A trumpet announced the picadors, who trundled out with their lances on their blindfolded, mattressed horses. Pepe drew the bull into one of the picador’s horses. As the bull hit, the picador leaned down on his lance and drove the point into the hump of muscle. The horse’s front legs came off the ground. The crowd cheered the bull’s willingness to charge and its strength.

The picadors left the ring. Pepe’s team lined up with their banderillas, which they placed efficiently into the bull’s neck. Pepe came out for his faena and Javier and Paco leaned forward to study the final act.

The nervousness and disinterest in the cape the bull had shown at the beginning became more apparent in the faena. It took Pepe nearly half his faena to persuade the bull to take to the muleta. When the bull finally responded the band played a slow
paso doble.
Pepe went on to kill the bull well. Javier and Paco thought it had been a creditable performance with a distracted bull. The crowd applauded, but no white handkerchiefs dabbed the air asking for an ear.

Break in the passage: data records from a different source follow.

-- ==== Sys2Proof/Certificates/Slice0/Obligations.lean ====
section
/-! DEFINITION. The statements about the FM-624 model, one Prop each; OBLIGATIONS.json lists them. -/

section FM624
open Sys2Proof Sys2Proof.Machine

/-! ### Steps and reset -/

/-- One step takes the command at the front of the queue and runs it on the state with the queue's rest. -/
def Obligations.StepTakesFrontCommand : Prop :=
  ∀ (c : Instr) (rest : List Instr) (s : State), s.pending = c :: rest → step s = exec c { s with pending := rest }

/-- The part idles on an empty queue (the model's choice, log 4). -/
def Obligations.EmptyQueueIdles : Prop := ∀ s : State, s.pending = [] → step s = .next s

/-- Every command answers a next state and leaves the commands that wait as they are. That no command ends in a fault or
a refusal is read from the manual, which describes none (log 32, DEDUCED); the queue of commands is the model's own (log
29, DESIGN CHOICE). -/
def Obligations.EveryCommandRunsAndKeepsTheQueue : Prop :=
  ∀ (c : Instr) (s : State), ∃ t, exec c s = .next t ∧ t.pending = s.pending

/-- RESET_N going high, and CHIP_RESET, reach the reset values of R194. While RESET_N is low the part takes no other
command (R194), INT_N is high (R192) and MISO carries zero bytes (R186). That the commands that wait stay through a
reset is the model's own (log 29, DESIGN CHOICE), and so is RESET_N as a command that gives the pin's level, the
registers keeping their values until it goes high (log 23, DESIGN CHOICE). -/
def Obligations.ChipResetReachesTheResetValues : Prop :=
  (∀ s : State, ∃ t, exec (.resetN true) s = .next t ∧ (s.resetN = true → exec .chipReset s = .next t) ∧
    (∀ e : Fin 32, t.table[e] = (⟨0, .vacant⟩ : Entry)) ∧
    (∀ i : Fin 80, i.val ≠ 0 ∧ i.val ≠ 40 → t.slots[i.val]? = some .free) ∧
    t.unreserved = 1024 ∧ t.requests = [] ∧ t.referrals = [] ∧ t.nextReferral = 0 ∧ t.outbound = [] ∧ t.backlog = [] ∧
    (∀ p : Fin 8, (t.ports[p]).st = .off) ∧ t.link.st = .off ∧ t.groupPointer = 0 ∧ t.link.borrow = 0 ∧
    t.holdStart = none ∧
    t.settings = ⟨1000, Vector.replicate 4 true, 30, 10, 250, 500, .up, {}, Vector.replicate 16 ⟨0, 7, false⟩⟩ ∧
    t.flagSet = {} ∧ t.intN = true ∧ t.mgmtReplies = [] ∧ t.response = ⟨0x00, .ok, []⟩ ∧ t.resetN = true ∧
    t.pending = s.pending) ∧
  (∀ s : State, exec (.resetN false) s = .next { s with resetN := false, intN := true }) ∧
  (∀ s : State, s.resetN = false →
    (∀ c : Instr, (∀ high, c ≠ .resetN high) → exec c s = .next s) ∧ s.intNLevel = true ∧
      ∀ i : Nat, s.misoByte? i = some 0)

/-! ### Camera ports -/

/-- A port in OFF discards every signal, and a port with no frame open discards lines and frame ends (R85). In ACQUIRE
a frame start measures the period, opens the frame and restarts the silence timer; a line is counted and measured
(R85, R87, R92); nothing else changes. In SILENT with the frame still open a line is counted and measured and nothing
else changes: it reaches no gate, the timer stays stopped (R92). A frame end there closes the frame and every gate and
changes no other field of the port, nor its state (R92); no candidate frame comes of it (log 20, DEDUCED); no record
captures on, and where none captured each record on the port is IDLE (R115), nothing else of a record changes and no
message is sent. The fields of the measurement in progress are the model's own layout (log 26). -/
def Obligations.CameraSignalsOutsideLocked : Prop :=
  (∀ (s : State) (p : Fin 8) (data : List Byte) (check : Word), s.resetN = true →
    ((s.ports[p]).st = .off → exec (.frameStart p) s = .next (settled s)) ∧
    ((s.ports[p]).st = .off ∨ (s.ports[p]).frameOpen = false →
      exec (.line p data check) s = .next (settled s) ∧ exec (.frameEnd p) s = .next (settled s))) ∧
  (∀ (s : State) (p : Fin 8) (data : List Byte) (check : Word), s.resetN = true → (s.ports[p]).st = .acquire →
    let x := s.ports[p]
    ((s.ports[p]).frameOpen = false →
      let period := (x.lastStart.map (fun c => s.cycle - c)).filter (fun n => decide (8 ≤ n ∧ n ≤ 65535))
      let last := if period.isSome then period else x.lastPeriod
      exec (.frameStart p) s = .next (settled (s.setPort p { x with
        lastPeriod := last, frameOpen := true, lineCounter := 0
        silence := some ⟨s.cycle, match last with | some n => 4 * n | none => 800⟩
        lastStart := some s.cycle, curPeriod := period, lineBytes := .noLine }))) ∧
    ((s.ports[p]).frameOpen = true →
      exec (.line p data check) s = .next (settled (s.setPort p { x with
        lineCounter := min (x.lineCounter + 1) 4097
        lineBytes := match x.lineBytes with
          | .noLine => .uniform data.length
          | .uniform m => if m = data.length then .uniform m else .mixed
          | .mixed => .mixed })))) ∧
  (∀ (s : State) (p : Fin 8) (data : List Byte) (check : Word), s.resetN = true → (s.ports[p]).st = .silent →
    (s.ports[p]).frameOpen = true →
    let x := s.ports[p]
    exec (.line p data check) s = .next (settled (s.setPort p { x with
      lineCounter := min (x.lineCounter + 1) 4097
      lineBytes := match x.lineBytes with
        | .noLine => .uniform data.length
        | .uniform m => if m = data.length then .uniform m else .mixed
        | .mixed => .mixed })) ∧
    ∃ t units, exec (.frameEnd p) s = .next t ∧ t.ports[p] = { x with frameOpen := false, units := units } ∧
      GatesClosed t.ports[p] ∧ (∀ e r, t.record? e = some r → r.port = p → r.capture = .idle) ∧
      ((∀ e r, s.record? e = some r → r.port = p → r.capture ≠ .capturing) →
        (∀ e r, s.record? e = some r → t.table[e] = if r.port = p
          then (⟨(s.table[e]).gen, .used { r with capture := .idle }⟩ : Entry) else s.table[e]) ∧
        Sends s t [] [] ∧ t.requests = s.requests ∧ t.slots = s.slots))

/-- A frame start in SILENT moves the port to ACQUIRE with an unmeasured period, the last measured period kept,
candidate and silent time absent, the silence timer restarted; no record is touched (R93). While the link is UP each
station that owns a record on the port is sent a PORT notice, in station order; one that finds no place sets
NOTICE_DROP (R97, R143). -/
def Obligations.FrameStartInSilentMovesToAcquire : Prop :=
  ∀ (s : State) (p : Fin 8), s.resetN = true → (s.ports[p]).st = .silent → (s.ports[p]).frameOpen = false →
    ∃ t, exec (.frameStart p) s = .next t ∧ (t.ports[p]).st = .acquire ∧ (t.ports[p]).frameOpen = true ∧
      (t.ports[p]).curPeriod = none ∧ (t.ports[p]).lastPeriod = (s.ports[p]).lastPeriod ∧
      (t.ports[p]).candidate = none ∧ (t.ports[p]).silent = none ∧
      (t.ports[p]).silence =
        some ⟨s.cycle, match (s.ports[p]).lastPeriod with | some n => 4 * n | none => 800⟩ ∧
      t.attention.port = true ∧ t.table = s.table ∧ t.slots = s.slots ∧
      Sends s t [] (portNotices s p .silent .acquire none)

Pepín Liria’s first bull did not take to the ring. It burst out into the bright roar, took ten strides and turned tail. It trotted around, butting the barriers. Its only moment came when, running through the cape, a horn caught in the ground and the bull performed a perfect half-ton somersault.

Vicente Bejarano’s bull was strong and fast and interested in the muleta. The crowd took to the animal, but it was not Bejarano’s day. He could not forge any connection
with the beast and, although he produced some fine sculpted moments, never controlled the bull.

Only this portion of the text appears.